If alias logs_ If the index pointed to by write is created 7 days ago (inclusive), or the number of documents indexed > = 1000 or the size of the index > = 5GB, a new index logs-000002 will be created and the alias logs_ The writer points to the newly created logs-000002 index

Rollover Index naming rules for new indexes:

If the name of the index ends with a number, such as logs- 00000 1, the name of the new index will also be in this mode, and the value will be increased by 1.
If the name of the index does not end with a - value, specify the name of the new index when requesting the rollover api

POST /my_alias/_rollover/my_new_index_name
{
  "conditions": {
    "max_age":   "7d",
    "max_docs":  1000,
    "max_size": "5gb"
  }
}

Use Date math in the name

If you want the generated index name to contain a date, such as logstash-2016.02.03-1, you can name it with a time expression when creating the index:

# PUT /<logs-{now/d}-1> with URI encoding:
PUT /%3Clogs-%7Bnow%2Fd%7D-1%3E 
{
  "aliases": {
    "logs_write": {}
  }
}

PUT logs_write/_doc/1
{
  "message": "a dummy log"
}

POST logs_write/_refresh
# Wait for a day to pass

POST /logs_write/_rollover 
{
  "conditions": {
    "max_docs":   "1"
  }
}

When rolling over, you can define the new index:

PUT /logs-000001
{
  "aliases": {
    "logs_write": {}
  }
}

POST /logs_write/_rollover
{
  "conditions" : {
    "max_age": "7d",
    "max_docs": 1000,
    "max_size": "5gb"
  },
  "settings": {
    "index.number_of_shards": 2
  }
}

Dry run test whether the conditions are met before actual operation:

POST /logs_write/_rollover?dry_run
{
  "conditions" : {
    "max_age": "7d",
    "max_docs": 1000,
    "max_size": "5gb"
  }
}

explain:

The test does not create an index, but only checks whether the conditions are met

Note: the rollover is operated only when you request it, not automatically in the background. You can request it periodically.

17. Index monitoring

17.1 viewing index status information

*Official website link:*

https://www.elastic.co/guide/en/elasticsearch/reference/current/indices-stats.html

To view the status of all indexes:

GET /_stats

To view the status information of the specified index:

GET /index1,index2/_stats

17.2 viewing index segment information

*Official website link:*

https://www.elastic.co/guide/en/elasticsearch/reference/current/indices-segments.html

GET /test/_segments

GET /index1,index2/_segments

GET /_segments

17.3 viewing index recovery information

*Official website link:*

*https://www.elastic.co/guide/en/elasticsearch/reference/current/indices-recovery.html*

GET index1,index2/_recovery?human

GET /_recovery?human

17.4 viewing the storage information of index slices

Official website link:

https://www.elastic.co/guide/en/elasticsearch/reference/current/indices-shards-stores.html

# return information of only index test
GET /test/_shard_stores

# return information of only test1 and test2 indices
GET /test1,test2/_shard_stores

# return information of all indices
GET /_shard_stores
  GET /_shard_stores?status=green

18. Index status management

18.1 Clear Cache clear cache

POST /twitter/_cache/clear

All caches will be cleared by default.
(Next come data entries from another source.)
-- ==== Sys2Proof/Machine/Access.lean ====
section
/-! DEFINITION. Reads and writes of pockets, stacked memory, table memory and host memory with their protection (R140 to
R145, R285 to R289, R293, R243, R420), windows (R164 to R168), tile faults (R114, R115) and tokens (R94 to R98). -/

namespace Sys2Proof.Machine

/-- How an access ends. `repair`: the line is poisoned and peer repair is tried (R289); `down`: nobody answers. -/
inductive ASt where
  | ok | denied | poison | unbound | ue | clasp | repair | down
deriving DecidableEq, Repr, Inhabited

/-- Answer of an access: status, data, and the address that failed. -/
structure Got where
  st : ASt
  bytes : List Byte
  at_ : Nat
deriving DecidableEq, Repr, Inhabited

/-- Units of TILE_FAULT_INFO and POCKET_ERR (Tables 4.16, 6.1). -/
def unitOf (e : Eng) : Nat := e.idx.val + 1

/-- A context is to be torn down: the first cause is kept (R361). -/
def Device.askTeardown (d : Device) (c : CtxNo) (cause : Cause) : Device :=
  let x := d.ctxs[c]
  if x.st = .free || x.st = .bound || x.st = .tearing then d
  else d.modCtx c (fun x => { x with st := .tearing, teardownCause := some cause, waitSince := d.devTime })

/-- TILE_FAULT_INFO of a first fault (Table 4.16). -/
def faultWord (code unit pcq ctx detail : Nat) : W64 :=
  BitVec.ofNat 64 (code + unit <<< 8 + 1 <<< 11 + (pcq % 2 ^ 17) <<< 12 + ctx <<< 29 + (detail % 2 ^ 24) <<< 40)

/-- The array without its open output tile and loaded chunk (R62): RB_NEXT and TILE_ACC_CUR stay as they are. -/
def MM.discard (m : MM) : MM :=
  { m with issueOpen := false, issueLoaded := false, tile := none, opening := none, rbLoaded := false }

/-- A tile fault (R115): the first is recorded, a later one counts in MORE; dispatch and engines stop, an open output
tile is discarded (R62), and the context's teardown is asked for. A record left by an earlier context stays until it is cleared. -/
def Device.faultTile (d : Device) (t : TileNo) (code unit pcq detail : Nat) : Device :=
  let x := d.tiles[t]
  match x.ctx with
  | none => d
  | some c =>
    let w := if bitOf x.faultInfo 11 then satFld x.faultInfo 37 3 1 else faultWord code unit pcq c.val detail
    if x.mode = .faulted then d.modTile t (fun x => { x with faultInfo := w })
    else (d.modTile t (fun x => { x with faultInfo := w, mode := .faulted, mm := x.mm.discard })).askTeardown c (.tileFault (BitVec.ofNat 8 code))

/-- Fault codes (Table 4.15). -/
def fcIllegalInstr : Nat := 0x01
def fcIllegalFormat : Nat := 0x02
def fcShape : Nat := 0x03
def fcMmSequence : Nat := 0x04
def fcMmShape : Nat := 0x05
def fcFetchRange : Nat := 0x06
def fcClaspRegion : Nat := 0x07
def fcTokenOvf : Nat := 0x08
def fcFswRange : Nat := 0x09
def fcAddrUnbound : Nat := 0x0A
def fcPoisonRead : Nat := 0x0B
def fcPocketUe : Nat := 0x0C
def fcReqTimeout : Nat := 0x0D
def fcStepWatchdog : Nat := 0x0E

/-- Add to a token counter; above 255 the tile faults with TOKEN_OVF (R98). -/
def Device.addTok (d : Device) (t : TileNo) (k : Fin 8) (n unit pcq : Nat) : Device :=
  if (d.tiles[t]).tok[k].toNat + n > 255 then d.faultTile t fcTokenOvf unit pcq k
  else d.modTile t (fun x => { x with tok := x.tok.set k (BitVec.ofNat 8 (x.tok[k].toNat + n)) })

/-! ### Pockets -/

/-- The aligned 8-byte words a range touches. -/
def wordsOf (off n : Nat) : List Nat := (List.range ((off + n + 7) / 8 - off / 8)).map (· + off / 8)

/-- An uncorrectable word found (R144): recorded while UE is 0, UE_MORE afterwards. -/
def pocketErrUe (e : W64) (by_ off : Nat) : W64 :=
  if bitOf e 16 then setBit e 17 true
  else setFld (setFld (setBit e 16 true) 18 3 by_) 24 21 off

/-- The uncorrectable words of a list of words. -/
def Tile.ueWords (x : Tile) (ws : List Nat) : List Nat := ws.filter (fun w => (w, true) ∈ x.pocketBad)

/-- Words read with corrected data are counted (R143): in POCKET_ERR, on the tile, on the device. -/
def Device.pocketCe (d : Device) (t : TileNo) (ce : Nat) : Device :=
  { d.modTile t (fun x => { x with pocketErr := satFld x.pocketErr 0 16 ce, cntCorrected := x.cntCorrected + BitVec.ofNat 64 ce }) with
    cntCorrected := d.cntCorrected + BitVec.ofNat 64 ce }

/-- An uncorrectable word and those after it recorded (R144). -/
def Device.pocketUes (d : Device) (t : TileNo) (ws : List Nat) (by_ : Nat) : Device :=
  match ws with
  | [] => d
  | w :: more =>
    d.modTile t (fun x =>
      { x with pocketErr := if more = [] then pocketErrUe x.pocketErr by_ (8 * w) else setBit (pocketErrUe x.pocketErr by_ (8 * w)) 17 true })

/-- Every word of a pocket is read (R143, R144, R353). -/
def Device.pocketSweep (d : Device) (t : TileNo) : Device :=
  let bad := (d.tiles[t]).pocketBad
  if bad = [] then d
  else
    let ue := (bad.filter (·.2)).map (·.1)
    let first := ue.foldl min (ue.headD 0)
    (d.pocketUes t (if ue = [] then [] else first :: ue.filter (· ≠ first)) 7).pocketCe t (bad.filter (fun b => !b.2)).length

/-- Read pocket bytes on behalf of a unit (R143, R144): corrected errors are counted, an uncorrectable word is recorded. -/
def Device.pocketRead (d : Device) (t : TileNo) (off n by_ : Nat) : Got × Device :=
  let x := d.tiles[t]
  let bytes := x.pocket.read off n
  if x.pocketBad = [] then ({ st := .ok, bytes := bytes, at_ := 0 }, d)
  else
    let ws := wordsOf off n
    let ce := (ws.filter (fun w => (w, false) ∈ x.pocketBad)).length
    match x.ueWords ws with
    | w :: more => ({ st := .ue, bytes := [], at_ := 8 * w }, d.pocketUes t (w :: more) by_)
    | [] => ({ st := .ok, bytes := bytes, at_ := 0 }, d.pocketCe t ce)

/-- Whether a word lies whole in a range. -/
def covers (off n w : Nat) : Bool := off ≤ 8 * w && 8 * w + 8 ≤ off + n

/-- Write pocket bytes (R140, R143, R144): a write of all of a word's bytes recomputes its check bits; a narrower write to
an ECC-poisoned word is dropped. Answers the first word dropped. -/
def Device.pocketWrite (d : Device) (t : TileNo) (off : Nat) (bs : List Byte) (by_ : Nat) : Option Nat × Device :=
  let x := d.tiles[t]
  let n := bs.length
  if x.pocketBad = [] then (none, d.modTile t (fun x => { x with pocket := x.pocket.write off bs }))
  else
    let ws := wordsOf off n
    let dropped := (x.ueWords ws).filter (fun w => !covers off n w)
    let keep := (List.range n).filter (fun i => (off + i) / 8 ∉ dropped)
    let mem := keep.foldl (fun m i => m.put (off + i) (bs.getD i 0)) x.pocket
    let bad := x.pocketBad.filter (fun b => b.1 ∉ ws || b.1 ∈ dropped)
    (dropped.head?.map (8 * ·),
     (d.modTile t (fun x => { x with pocket := mem, pocketBad := bad })).pocketUes t dropped by_)

/-- The owning context of a tile faults with POCKET_UE after an access from outside (R144, UNIT 7; PCQ is the
controller's PC, R114). -/
def Device.outsideUe (d : Device) (t : TileNo) (off : Nat) : Device :=
  d.faultTile t fcPocketUe 7 ((d.tiles[t]).pc / 16) (off / 2 ^ 24)

/-- A read of a pocket through the mesh, a window or BAR4: an uncorrectable word answers POISON and faults the owner
(R144). The clasp region is not read this way (R142). -/
def Device.meshRead (d : Device) (t : TileNo) (off n : Nat) : Got × Device :=
  if off + n > claspBase then ({ st := .clasp, bytes := [], at_ := off }, d)
  else
    let r := d.pocketRead t off n 7
    if r.1.st = .ue then ({ st := .poison, bytes := [], at_ := r.1.at_ }, r.2.outsideUe t r.1.at_) else r

/-- A write of a pocket through the mesh: a dropped word answers POISON and faults the owner (R144). -/
def Device.meshWrite (d : Device) (t : TileNo) (off : Nat) (bs : List Byte) : ASt × Device :=
  if off + bs.length > claspBase then (.clasp, d)
  else
    let r := d.pocketWrite t off bs 7
    match r.1 with
    | some w => (.poison, r.2.outsideUe t w)
    | none => (.ok, r.2)

/-- A clasp word. -/
def Device.claspWord (d : Device) (t : TileNo) (n : Nat) : W64 := BitVec.ofNat 64 ((d.tiles[t]).pocket.word (claspOff n) 8)

/-- Whether a tile is bound to a partition. -/
def Device.owns (d : Device) (p : PartNo) (t : Nat) : Bool :=
  if h : t < 512 then d.tiles[t].bound = some p else false

/-! ### Stacked memory -/

/-- Pages of a stack and of the device (R283). -/
def pagesPerStack : Nat := 30517
def installedPages : Nat := 12 * pagesPerStack
def pageStack (page : Nat) : StackNo := fin (page / pagesPerStack)
def pageIdx (page : Nat) : Nat := page % pagesPerStack
def pageSize : Nat := 0x200000

/-- Stacks that work (R297). -/
def Device.goodStacks (d : Device) : List StackNo := (List.finRange 12).filter (fun k => (d.hbmStacks[k]).st ≠ 2)

/-- Reserved pages of a stack besides spares: 7,628 in all, spread over the working stacks, the first indices of each (Table
12.2, R297; placement log 12). -/
def Device.reservedPages (d : Device) (k : StackNo) : Nat :=
  let n := d.goodStacks.length
  match firstIdx (fun j => j = k) d.goodStacks with
  | some i => 7628 / n + (if i < 7628 % n then 1 else 0)
  | none => 0

/-- The channel of a stack that a byte of a page lies in: successive 256-byte units go to channels 0 to 31 in turn (R283). -/
def pageChannel (off : Nat) : Fin 32 := fin (off / 256 % 32)

/-- The memory stop that serves a byte of a physical page (R283). -/
def stopOfByte (page off : Nat) : PanelNo × Fin 8 := memStopOf (pageStack page) (pageChannel off)

/-- Reserved regions (Table 12.2). -/
inductive Region where
  | crashDump | trace | firmware | store
deriving DecidableEq, Repr

/-- The region of a reserved page of the placement at bring-up: the regions stand one after the other in the reserved pages in page
order; pages that replace retired ones count to the working store (the collar chooses; log 12). -/
def Device.regionOf (d : Device) (page : Nat) : Region :=
  if page ∈ d.extraReserved then .store
  else
    let before := ((d.goodStacks.filter (fun k => k.val < (pageStack page).val)).map d.reservedPages).foldl (· + ·) 0
    let n := before + pageIdx page
    if n < 2560 then .crashDump else if n < 2560 + 512 then .trace else if n < 2560 + 512 + 256 then .firmware else .store

/-- Uses of a page after bring-up (Table 12.2). -/
inductive PageKind where
  | reserved | allocatable | spare
deriving DecidableEq, Repr

def Device.pageKind (d : Device) (page : Nat) : PageKind :=
  if page ∈ d.extraReserved then .reserved
  else if page ∈ d.extraSpare then .spare
  else if pageIdx page < d.reservedPages (pageStack page) then .reserved
  else if pageIdx page ≥ pagesPerStack - 318 then .spare else .allocatable

/-- Line number of a byte of a page (64-byte lines). -/
def lineNo (page off : Nat) : Nat := page * 32768 + off / 64

/-- The page that holds a line now: behind the copy pointer the new one (R293). -/
def Device.copyOf (d : Device) (page off : Nat) : Nat :=
  match d.remaps.find? (fun r => r.old = page) with
  | some r => if off / 64 < r.ptr then r.new else page
  | none => page

/-- Translation of a partition address of SPACE 2 (R285): physical page and offset. -/
def Device.transHbm (d : Device) (p : PartNo) (addr : Nat) : Option (Nat × Nat) :=
  if addr ≥ 2 ^ 40 then none
  else
    match d.pages.find? (fun b => b.part = p && b.pno = addr / pageSize) with
    | some b => some (d.copyOf b.phys (addr % pageSize), addr % pageSize)
    | none => none

/-- Pages placed at bring-up in place of retired ones of the reserved regions and of the spares, so that retired pages are
taken from the allocatable count first (R295); the highest allocatable pages of the stack serve. -/
def Device.placeExtras (d : Device) : Device :=
  let d := { d with extraReserved := [], extraSpare := [] }
  d.goodStacks.foldl (fun (e : Device) k =>
    let gone := e.retiredPages.filter (fun g => pageStack g = k)
    let nr := (gone.filter (fun g => d.pageKind g = .reserved)).length
    let ns := (gone.filter (fun g => d.pageKind g = .spare)).length
    let top := ((List.range (gone.length + nr + ns)).map (fun i => k.val * pagesPerStack + pagesPerStack - 319 - i)).filter
      (fun g => g ∉ gone)
    { e with extraReserved := e.extraReserved ++ top.take nr, extraSpare := e.extraSpare ++ (top.drop nr).take ns }) d

/-- Spare pages that may still take a page of a stack (R293). -/
def Device.spareFree (d : Device) (k : StackNo) : List Nat :=
  if (d.hbmStacks[k]).st = 2 then []
  else ((List.range 318).map (fun i => k.val * pagesPerStack + pagesPerStack - 318 + i) ++
      d.extraSpare.filter (fun g => pageStack g = k)).filter
    (fun g => g ∉ d.usedSpares && g ∉ d.retiredPages && d.remaps.all (fun r => r.old ≠ g))

/-- The spare a remap takes: of the same stack where one is free, of any stack otherwise (R293); never the page itself. -/
def Device.findSpare (d : Device) (page : Nat) : Option Nat :=
  match (d.spareFree (pageStack page)).filter (· ≠ page) with
  | g :: _ => some g
  | [] => (((List.finRange 12).flatMap (fun k => d.spareFree k)).filter (· ≠ page)).head?

/-- The highest free allocatable page of a stack below an index. -/
def Device.freeBelow (d : Device) (k : StackNo) : Nat → Option Nat
  | 0 => none
  | n + 1 =>
    let g := k.val * pagesPerStack + n
    if d.pageKind g = .allocatable && g ∉ d.retiredPages && d.pages.all (fun b => b.phys ≠ g) &&
        d.remaps.all (fun r => r.old ≠ g && r.new ≠ g) then some g
    else Device.freeBelow d k n

/-- A page is retired (R292 to R295): the retired pages come off the allocatable ones, so a spare or reserved page is replaced by a free
allocatable one of its stack. -/
def Device.retirePage (d : Device) (page : Nat) : Device :=
  if page ∈ d.retiredPages then d
  else
    let e := { d with retiredPages := d.retiredPages ++ [page] }
    match d.pageKind page, e.freeBelow (pageStack page) (pagesPerStack - 318) with
    | .reserved, some g => { e with extraReserved := e.extraReserved ++ [g] }
    | .spare, some g => { e with extraSpare := e.extraSpare ++ [g] }
    | _, _ => e

/-- Start copying a page to a spare (R293); with none free the alarm is raised and the page is retired at its next
unbinding (R294). -/
def Device.startRemap (d : Device) (page : Nat) : Device :=
  if d.remaps.any (fun r => r.old = page) || page ∈ d.dueRetire then d
  else
    match d.findSpare page with
    | some g =>
      { d with
        remaps := d.remaps ++ [{ old := page, new := g, ptr := 0, again := false }], usedSpares := d.usedSpares ++ [g] }
    | none =>
      let d := d.modStack (pageStack page) (fun k => { k with err := setBit k.err 18 true })
      { d with dueRetire := d.dueRetire ++ [page] }.report 0x0102 none none (pageStack page) (BitVec.ofNat 128 page)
You can specify to clear the query, fielddata or request cache

POST /kimchy,elasticsearch/_cache/clear

POST /_cache/clear

18.2 Refresh, reopen the read index

POST /kimchy,elasticsearch/_refresh

POST /_refresh

18.3 Flush: flush the index data cached in memory to persistent storage

POST twitter/_flush

18.4 Force merge

POST /kimchy/_forcemerge?only_expunge_deletes=false&max_num_segments=100&flush=true

Optional parameter description:

max_num_segments are merged into several segments. The default is 1
only_ expunge_ Whether deletes only merges segments containing deleted documents. The default is false
flush whether to refresh after merging. The default is true

POST /kimchy,elasticsearch/_forcemerge

POST /_forcemerge

3, Mapping details

1. What is mapping

Mapping defines the structural information such as what fields and field types are in the index. It is equivalent to the table structure definition in the database or the schema in solr. Because lucene needs to know how to index the fields storing documents when indexing documents.
ES supports manual mapping and dynamic mapping.

1.1. Creating mapping for index

PUT test
{
<!--Mapping definition -->
"mappings" : {
<!--be known as type1 Mapping categories for mapping type-->
        "type1" : {
        <!-- Field definition -->
            "properties" : {
            <!-- be known as field1 Field, its field datatype by text -->
                "field1" : { "type" : "text" }
            }
        }
    }
}

Note: the mapping definition can be modified later

2. Description of Mapping type

The first design of ES is to use the index to analogy the database of relational database and mapping type to analogy the table. An index can contain multiple mapping categories. A serious problem with this analogy is that when there are fields with the same name in multiple mapping types (especially the fields with the same name are of different types), it is difficult to deal with in one index, because there is only index document structure in the search engine, and the data of different mapping categories are documents one by one (only the fields are different)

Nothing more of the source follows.